What are the latest findings on OSMR's role in signaling pathways beyond STAT3?

While STAT3 is a primary mediator, OSMR activates multiple pathways:

• Additional STAT pathways: OSMR-containing receptors can potentially activate STAT1 and STAT5, with STAT5b specifically activated by OSMR but not other IL-6 family receptors .

• MAPK pathway: OSMR-containing receptors activate MAPK pathways in addition to JAK/STAT signaling .

• SHC activation: OSMR specifically activates SHC, which is not activated by other IL-6 family receptors .

• Integrin signaling crosstalk: OSMR regulates integrin gene expression, creating a signaling crosstalk that contributes to cancer cell behaviors like chemoresistance .

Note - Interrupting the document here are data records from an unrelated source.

/-- LIVE raised (R23). -/
def State.liveUp (s : State) (ctx : Nat) (l : BitVec 20) : State :=
  match s.lineage? ctx l with
  | some x => s.setLineage ctx l { x with live := x.live + 1 }
  | none => s
/-- LIVE lowered; an expired or annulled entry whose LIVE reaches 0 is freed, and a parent then counts one child less (R23,
R25). -/
def liveDownAt (lins : Tab Lineage) (ctx : Nat) : Nat → BitVec 20 → Tab Lineage
  | 0, _ => lins
  | fuel + 1, l =>
    match tget lins (linKey ctx l) with
    | none => lins
    | some x =>
      let n := x.live - 1
      if n = 0 && x.state != .live then
        let rest := terase lins (linKey ctx l)
        match x.parent with
        | some p => liveDownAt rest ctx fuel p
        | none => rest
      else tset lins (linKey ctx l) { x with live := n }
def State.liveDown (s : State) (ctx : Nat) (l : BitVec 20) : State :=
  { s with lineages := liveDownAt s.lineages ctx (s.lineages.length + 1) l }
/-- The lineage of the current thread changes: its task's count in LIVE moves, except that a group follower, which is counted in none, moves none (R23,
R271, log 24). -/
def State.moveCount (s : State) (ctx : Nat) (old new : BitVec 20) : State :=
  match s.sl.group with
  | some (.follower ..) => s
  | _ => (s.liveUp ctx new).liveDown ctx old
/-- A lineage leaves LIVE; with LIVE count 0 it is freed at once (R25). -/
def State.leaveLive (s : State) (ctx : Nat) (l : BitVec 20) (st : LState) : State :=
  match s.lineage? ctx l with
  | some x =>
    if x.state != .live then s
    else if x.live = 0 then
      let rest := { s with lineages := terase s.lineages (linKey ctx l) }
      match x.parent with
      | some p => rest.liveDown ctx p
      | none => rest
    else s.setLineage ctx l { x with state := st }
  | none => s
/-- The lowest LID of a context that no unfreed entry uses; none when the chip's table is full (R16, R28). -/
def State.freeLid (s : State) (ctx : Nat) : Option (BitVec 20) :=
  if 1048576 ≤ s.lineages.length then none
  else
    ((List.range (s.lineages.length + 2)).find? fun l => l != 0 && (tget s.lineages (ctx * 1048576 + l)).isNone).map
      (BitVec.ofNat 20)
/-- A lineage notes that it has sent to a peer (R342). -/
def State.noteSent (s : State) (ctx : Nat) (l : BitVec 20) (peer : Nat) : State :=
  match s.lineage? ctx l with
  | some x => if x.sentTo.contains peer then s else s.setLineage ctx l { x with sentTo := x.sentTo ++ [peer] }
  | none => s

/-! ## Contexts -/

def State.ctx? (s : State) (k : Nat) : Option Context := tget s.contexts k
def State.setCtx (s : State) (k : Nat) (x : Context) : State := { s with contexts := tset s.contexts k x }
/-- Word i of a context's descriptor (R278); 0 where the context is not live. -/
def State.descWord (s : State) (k : Nat) (i : Fin 14) : Word :=
  match s.ctx? k with
  | some x => x.desc.get i
  | none => 0
/-- The context of the current thread's task; 0 where the slot holds none. -/
def State.curCtx (s : State) : Nat :=
  match s.sl.task with
  | some k => k.ctx
  | none => s.co.ctx.getD 0
/-- The number of the current task (log 6). -/
def State.curTask (s : State) : Nat :=
  match s.sl.task with
  | some k => k.id
  | none => 0
/-- Whether the current task is speculative (R31). -/
def State.spec (s : State) : Bool :=
  match s.sl.task with
  | some k => k.spec
  | none => false
/-- Who issues an engine operation now. -/
def State.issuer (s : State) : Issuer :=
  ⟨s.curCore, s.curSlot, s.curCtx, s.th.lid, s.curTask, s.th.priv, s.th.pc⟩

/-! ## Monitor samples (R357, R358) -/

def Figures.empty : Figures := ⟨0, 0, 0, List.replicate 16 0⟩
/-- The bin of a sample (R357). -/
def monBin (v shift : Nat) : Nat := min 15 (Nat.log2 (max (v / 2 ^ shift) 1))
def Figures.add (f : Figures) (v : Word) (shift : Nat) : Figures :=
  let b := monBin v.toNat shift
  { min := if f.count = 0 || v < f.min then v else f.min
    max := if f.count = 0 || f.max < v then v else f.max
    count := f.count + 1
    bins := f.bins.mapIdx fun i n => if i = b && n != BitVec.allOnes 32 then n + 1 else n }
def Monitor.src (m : Monitor) : Nat := bitsOf m.sel.toNat 0 4
def Monitor.shift (m : Monitor) : Nat := bitsOf m.sel.toNat 8 5
/-- A sample of a source, taken by every unit of the die that selects it (R358). -/
def State.sample (s : State) (die src : Nat) (v : Word) : State :=
  match (s.dieAt die).monitors with
  | [] => s
  | ms => s.setDie die { s.dieAt die with
      monitors := ms.map fun (u, m) => if m.src = src then (u, { m with now := m.now.add v m.shift }) else (u, m) }

/-! ## The privileged queue (R245, R296, R300) -/

/-- Number of a fresh task (log 6). -/
def State.fresh (s : State) : State × Nat := ({ s with nextTask := s.nextTask + 1 }, s.nextTask)
/-- A task's place in its domain's queue (R196). -/
def State.enterDq (s : State) (id ctx : Nat) (ts : Word) : State :=
  { s with dq := s.dq ++ [DqEntry.mk id ctx (tsDomain ts) (tsSeq ts)] }
/-- A record queued under a fresh number; as every queued task it stands in DQ and counts in LIVE, under LID 0 (R23, R27, R196). -/
def State.pushPriv (s : State) (r : PrivRec) : State :=
  let (s, id) := s.fresh
  ({ s with priv := s.priv ++ [{ r with id := id }] }.enterDq id r.ctx (recTstamp r.record)).liveUp r.ctx 0

/-- A wait-cap record as a further CAP ending of its slot leaves it: doublewords 0 to 2 and the count are replaced, the other fields stay. -/
def mergeCap (old new : Rec) : Rec :=
  mkRec (recKHandle old) (recEntry old) (recDict old) (recLid old) (recTstamp old) (recBudget old) (recFlags old)
    (recArg new 0) (recArg new 1) (recArg new 2) (w64 (bitsOf (recArg old 3).toNat 32 32 * 2 ^ 32 + bitsOf (recArg new 3).toNat 0 32))
/-- The wait-cap event of a slot's CAP ending (R245). A queued event of the same slot stands for one ending more. R245 gives the record's DICT and
BUDGET no value: both are 0 (log 119). -/
def State.waitCapEvent (s : State) (c : Nat) (t : Fin 4) (ctx : Nat) (opc : Nat) (lid : BitVec 20) (pc cap : Word) : State :=
  let hand := s.descWord ctx 10
  let capW := if cap.toNat < 2 ^ 32 then cap.toNat else 2 ^ 32 - 1
  let queued := s.priv.any fun r => r.src == .waitCap c t
  let old := (s.slotAt c t).capEvents
  let n : BitVec 32 := if queued then (if old = BitVec.allOnes 32 then old else old + 1) else 1
  let r : PrivRec :=
    { id := 0, core := c, ctx := ctx
      record := mkRec (hand.setWidth 32) (BitVec.ofNat 32 (bitsOf hand.toNat 32 32)) 0 0 0 0 0xD s.instant
        (w64 (opc * 2 ^ 56 + lid.toNat * 2 ^ 36 + t.val * 2 ^ 34 + (s.logOf c).toNat)) pc (w64 (capW * 2 ^ 32 + n.toNat))
      carried := none, src := .waitCap c t, ready := s.instant, held := false }
  let s := s.setSlot c t { s.slotAt c t with capEvents := n }
  if queued then
    { s with priv := s.priv.map fun x => if x.src == .waitCap c t then { x with record := mergeCap x.record r.record } else x }
  else s.pushPriv r

/-! ## The inbox (R39, R40, R247) -/

/-- Entries of kinds 2 and 3. -/
def Core.msgCount (x : Core) : Nat :=
  (x.inbox.filter fun e => match e.2.entry with | .message .. => true | .completion .. => true | _ => false).length
/-- Room for one more message or completion: at most 112, those reserved counted (R247). -/
def Core.msgRoom (x : Core) : Bool :=
  decide (x.msgCount + x.inboxHeld < 112) && decide (x.inbox.length + x.inboxHeld + x.pkgHeld < 128)
/-- Free entries for records and packages (R247). -/
def Core.recRoom (x : Core) (n : Nat) : Bool := decide (x.inbox.length + x.inboxHeld + x.pkgHeld + n ≤ 128)
/-- An entry placed in the lowest free place of the inbox, with its number. -/
def Core.putIn (x : Core) (e : InEntry) (ctx : Nat) (now : Word) : Core × Nat :=
  let k := (tfree x.inbox 128).getD 127
  ({ x with inbox := tset x.inbox k ⟨e, ctx, now, x.nextOrder, false, none, false⟩, nextOrder := x.nextOrder + 1 }, k)
/-- Whether a message has been forwarded a fourth time and is only to be delivered as a "no handler" fault record (R343): it waits for that
where the die's pool is full, and nothing else takes it (log 90). -/
def stray (hops : Nat) : Bool := decide (4 ≤ hops)
/-- Whether an inbox entry only waits to be forwarded: one that its handler has taken, or that `tag.clr` has cleared (R270). -/
def InSlot.taken (e : InSlot) : Bool := e.started || e.cleared
/-- TAGPEND: a bit for each tag of a waiting message or completion of the resident context (R40, R276). -/
def Core.tagpend (x : Core) : BitVec 256 :=
  x.inbox.foldl (fun acc e =>
    if e.2.taken || x.ctx != some e.2.ctx then acc
    else match e.2.entry with
      | .message m hops => if stray hops then acc else acc ||| BitVec.twoPow 256 (msgTag m).toNat
      | .completion m => acc ||| BitVec.twoPow 256 (msgTag m).toNat
      | _ => acc) 0
/-- An engine completion appended to the issuing core's inbox, or left waiting in its engine with the place it holds there (R49, R247). The
operation's count in LIVE passes to the entry (R23). -/
def State.postCompletion (s : State) (c : Nat) (who : Issuer) (m : Msg) (cmuId harpId : Option Nat) : State :=
  let x := s.coreAt c
  if x.msgRoom && x.pending.isEmpty then s.setCore c (x.putIn (.completion m) who.ctx s.instant).1
  else s.setCore c { x with pending := x.pending ++ [⟨who, m, cmuId, harpId⟩] }
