/-- A notice to the host (R339 kinds 5 and 6): to the lowest-numbered mapped NOTIFY queue of the context, or held, at most 16. -/
def eventWord (kind reason : Nat) (lid : BitVec 20) (cookie instant count : Word) (data : Nat) : BitVec 512 :=
  BitVec.ofNat 512 (kind + reason * 2 ^ 8 + lid.toNat * 2 ^ 32 + cookie.toNat * 2 ^ 64 + instant.toNat * 2 ^ 128
    + count.toNat * 2 ^ 192 + data * 2 ^ 256)
def State.notice (s : State) (ctx kind : Nat) (lid : BitVec 20) (data : Nat) : State :=
  let ev := eventWord kind 0 lid 0 s.instant 0 data
  let cand := s.dies.flatMap fun d => d.2.queues.filterMap fun q =>
    if q.2.qctx = ctx && q.2.notify && !q.2.closing then some (d.1, q.1) else none
  let best := cand.foldl (fun (acc : Option (Nat × Nat)) x => match acc with
    | none => some x
    | some y => if x.2 < y.2 then some x else some y) none
  match best with
  | some (d, q) =>
    let x := s.dieAt d
    match tget x.queues q with
    | some hq => s.setDie d { x with queues := tset x.queues q { hq with events := hq.events ++ [ev] } }
    | none => s
  | none =>
    match s.ctx? ctx with
    | some x => s.setCtx ctx { x with
        notices := if x.notices.length < 16 then x.notices ++ [ev] else x.notices, noticeCount := x.noticeCount + 1 }
    | none => s

/-! ## Containment (R305) -/

/-- What a kill spreads to: the four levels in turn. -/
inductive Spread where
  | stop
  | retry
  | parent
  | lineage
  | context
  | escalate
  deriving DecidableEq, Repr

/-- The level at which a kill stops (R305), from CTASK, the retries made, CANC, whether a spawn parent runs or is parked, CLIN, whether
the lineage is LID 0, and CCTX. -/
def spread (ctask : BitVec 2) (retries : Nat) (canc : BitVec 2) (hasParent : Bool) (clin : BitVec 2) (isRoot : Bool)
    (cctx : BitVec 2) : Spread :=
  let act (f : BitVec 2) (self up : Spread) : Spread :=
    if f = 0 then .stop else if f = 1 then (if retries < 3 then .retry else self) else if f = 2 then self else up
  act ctask .stop (act canc (if hasParent then .parent else .stop)
    (act clin (if isRoot then .stop else .lineage) (act cctx .context .escalate)))

/-- The running or parked thread of a number (R305, level 1). -/
def State.findThread (s : State) (id : Nat) : Option (Nat × Fin 4) :=
  (s.cores.flatMap fun e => ([0, 1, 2, 3] : List (Fin 4)).filterMap fun t =>
    let sl := e.2.slots.get t
    if sl.task.isSome && (sl.thread.tid == id || sl.inline.any fun i => i.saved.tid == id) then some (e.1, t) else none).head?

/-- A core of a context made resident for none (R333 CTXDEL). -/
def vacate (ctx : Nat) (e : Nat × Core) : Nat × Core :=
  if e.2.ctx == some ctx then (e.1, { e.2 with ctx := none, inbox := [], deque := [] }) else e
/-- Every thread of a context's core asked to park (R305 level 3). -/
def parkAll (ctx : Nat) (e : Nat × Core) : Nat × Core :=
  if e.2.ctx == some ctx then
    (e.1, { e.2 with slots := e.2.slots.map fun sl => { sl with parkAsked := sl.parkAsked || (sl.task.isSome && sl.park.isNone) } })
  else e

/-- A queue of a context unmapped: it takes no further command. It stays until the SUBMIT in progress, whose lineage is annulled, has been refused (R337),
its reset has ended (R313), and its events are written, since no event is dropped (R333, R339, log 84). -/
def unmapOf (ctx : Nat) (q : Nat × HostQueue) : Option (Nat × HostQueue) :=
  if q.2.qctx != ctx then some q
  else if q.2.events.isEmpty && (q.2.cur.isNone || q.2.stopped) && !q.2.resetting then none
  else some (q.1, { q.2 with closing := true, cur := q.2.cur.map fun c => { c with gone := true }, notify := false })
/-- A context torn down (R305 level 3, R333 CTXDEL): its lineages are annulled, its flag summaries cleared, its queues unmapped, and the
context is no longer live. -/
def State.teardown (s : State) (ctx : Nat) : State :=
  let roots := s.lidsOf ctx
  let s := roots.foldl (fun s l => s.annulNotices ctx l) s
  let s := { s with lineages := s.lineages.map fun (e : Nat × Lineage) =>
      if e.1 / 1048576 = ctx then (e.1, { e.2 with state := LState.annulled }) else e }
  let s := s.annulSweepBy State.endTask
  let gone := s.priv.filter fun r => r.ctx == ctx && r.carried.isSome
  { s with
    lineages := s.lineages.filter fun e => e.1 / 1048576 != ctx
    clusters := s.clusters.map fun e =>
      (e.1, { e.2 with cfsum := terase e.2.cfsum ctx, objs := e.2.objs.filter fun o => o.2.ctx != ctx })
    dies := s.dies.map fun e => (e.1, { e.2 with
      queues := e.2.queues.filterMap (unmapOf ctx)
      carriedPlaces := e.2.carriedPlaces - (gone.filter fun r => dieOf r.core == e.1).length })
    cores := (s.cores.filter fun e => e.1 / 8192 != ctx + 1).map (vacate ctx)
    priv := s.priv.filter fun r => r.ctx != ctx
    dq := s.dq.filter fun e => e.ctx != ctx
    tlb := s.tlb.filter fun x => x.ctx != ctx
    contexts := terase s.contexts ctx }

/-- Whom a delegation request's completion goes to (R233). -/
def DelegReq.who (d : DelegReq) : Issuer := ⟨d.requester, 0, d.ctx, d.lid, 0, 0, 0⟩
/-- The end of a killed thread without containment (R305). -/
def State.endKilled (s : State) (c : Nat) (t : Fin 4) : State :=
  match (s.slotAt c t).task with
  | none => s
  | some k =>
    let s := match k.kind with
      | .deleg d => if d.nte then
          (s.postCompletion d.requester d.who (mkMsg d.ctag 32 (s.logOf c) s.chip d.lid 0 1 0) none none).liveUp k.ctx d.lid else s
      | _ => s
    (s.cancelOps fun w => w.tid == k.id).endTask c t
/-- A killed task re-run from its record on the same core, keeping its place in DQ (R305, R34); a lease that it has won ends (R46). -/
def State.retryKilled (s : State) (c : Nat) (t : Fin 4) : State :=
  match (s.slotAt c t).task with
  | none => s
  | some k =>
    let s := ((s.cancelOps fun w => w.tid == k.id).abortTask c t).endLeaseOf k.id
    let x := s.coreAt c
    s.setCore c { x with rerun := x.rerun.map fun r =>
      if r.q.id = k.id then { r with q := { r.q with retries := r.q.retries + 1 } } else r }
/-- A thread killed with containment (R305). `args` are the doublewords a notice carries. A follower's kill ends it alone (R44). -/
def State.killThread (s : State) (c : Nat) (t : Fin 4) (args : Nat) : State :=
  let sl := s.slotAt c t
  match sl.task with
  | none => s
  | some k =>
    let isFollower := match sl.group with | some (.follower ..) => true | _ => false
    if isFollower then s.endKilled c t else
    let lid := sl.thread.lid
    let parent := match k.kind with | .plain => sl.parent.bind s.findThread | _ => none
    let clin := match s.lineage? k.ctx lid with | some l => l.clin | none => 0
    match spread (recCtask k.record) k.retries (recCanc k.record) parent.isSome clin (lid == 0) (s.cctxOf k.ctx) with
    | .stop => s.endKilled c t
    | .retry => s.retryKilled c t
    | .parent =>
      let s := s.endKilled c t
      (match parent with | some p => s.endKilled p.1 p.2 | none => s)
    | .lineage => (s.endKilled c t).annulLineage k.ctx lid
    | .context =>
      let s := (s.endKilled c t).teardown k.ctx
      { s with replies := s.replies ++ [⟨w64 5, leBytes 32 args⟩] }
    | .escalate =>
      let s := s.endKilled c t
      let s := { s with cores := s.cores.map (parkAll k.ctx) }
      s.notice k.ctx 5 lid args

/-! ## Taking a trap (R57, R295 to R300, R306) -/

/-- The unit in progress forgotten: neither slot has taken effect (R57). A request that has left the core stays with the unit, whose replay goes
on with it (R311). A wait of stage 0 has claimed nothing. -/
def State.dropUnit (s : State) : State :=
  let s := match s.sl.wait with | some w => if w.stage = 0 then s else s.giveUp s.curCore s.curSlot false | none => s
  s.setSl { s.sl with wait := none, pendA := none, dictLag := [], skip := none, newPc := none, lastLoad := none
                      thread := { s.th with pc := s.sl.newPc.getD s.th.pc } }

/-- The current thread parked on a fault (R300): the fields of its record, then the action, EVT and PTIME. -/
def State.parkCur (s : State) (cause slotF kind info : Nat) (addr pc : Word) (action : Fin 5) (evt : BitVec 2) (ptime : BitVec 16) :
    State :=
  s.setSl { s.sl with
    park := some ⟨BitVec.ofNat 6 cause, BitVec.ofNat 2 slotF, BitVec.ofNat 2 kind, BitVec.ofNat 32 info, addr, pc, action, evt, s.instant, ptime⟩
    stepping := false }

/-- Whether a fault of a task is nested: a fault-record task whose first unit is not complete (R306). -/
def Task.isNested (k : Task) : Bool := (match k.kind with | .supervisor isFault _ => isFault | _ => false) && !k.firstDone
/-- A fault of a fault-record task before its first unit completes (R306): its thread is parked and a double-fault record is queued under
entry 20, whose PTIME it takes (R300); a second one goes to the host, and its thread stays parked. -/
def State.nestedFault (s : State) (k : Task) (cause : Nat) (pc : Word) (slotF : Nat) : State :=
  let orig := recArg k.record 0
  let origCause := bitsOf orig.toNat 58 6
  let a0 := faultWord 20 slotF 0 1 s.th.lid (origCause * 256 + cause)
  let item := s.threadItem s.curCore s.curSlot
  let a2 := recArg k.record 3
  let info := origCause * 256 + cause
  if origCause = 20 then
    (s.parkCur cause slotF 0 info a2 pc 2 0 0).notice k.ctx 6 0
      (a0.toNat + pc.toNat * 2 ^ 64 + a2.toNat * 2 ^ 128 + item.toNat * 2 ^ 192)
  else (s.parkCur cause slotF 0 info a2 pc 3 0 (s.ptimeOf k.ctx 20)).queueFault k.ctx 20 s.curCore a0 pc a2 item
    (.thread s.curCore s.curSlot) none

These diverse signaling outputs may explain the unique biological effects of OSMR activation compared to other cytokine receptors in the same family.

How do I select the most appropriate OSMR antibody for my specific research application?

Selection criteria should include:

• Application validation: Choose antibodies specifically validated for your application (WB, IHC, IF, flow cytometry, or ELISA) .

• Clone consideration: For monoclonal antibodies, specific clones may recognize different epitopes with varying functional implications (e.g., Clone # 469221) .

• Domain recognition: Consider whether the antibody recognizes the extracellular domain (e.g., Glu28-Ser739) or other regions relevant to your research question.

• Species compatibility: Verify reactivity with your species of interest, considering sequence homology if direct validation is unavailable .

• HRP conjugation needs: If direct detection is preferred, choose HRP-conjugated variants, but be aware this may limit flexibility in some experimental designs.

• Validation rigor: Prioritize antibodies validated in knockout systems for highest specificity confidence .

• Citation record: Consider antibodies with publication records in applications similar to yours (e.g., 10982-1-AP has been cited in multiple publications for WB, IHC, IF, and KD/KO studies) .

What future research directions are emerging for OSMR antibodies?

Based on current research trends:

• Combination therapy approaches: Further investigation of OSMR antibodies in combination with chemotherapy or other targeted therapies for cancer treatment .

• Receptor complex dynamics: More detailed study of OSMR dimerization and complex formation in different cellular contexts using advanced imaging and biochemical approaches .

• Biomarker development: Exploration of OSMR expression or activation as biomarkers for disease progression or treatment response.

• Humanized therapeutic antibodies: Development of humanized anti-OSMR antibodies for potential clinical applications based on promising preclinical results .

• Multi-omics integration: Combining OSMR antibody-based studies with genomic, transcriptomic, and proteomic analyses to develop more comprehensive understanding of OSMR biology in health and disease.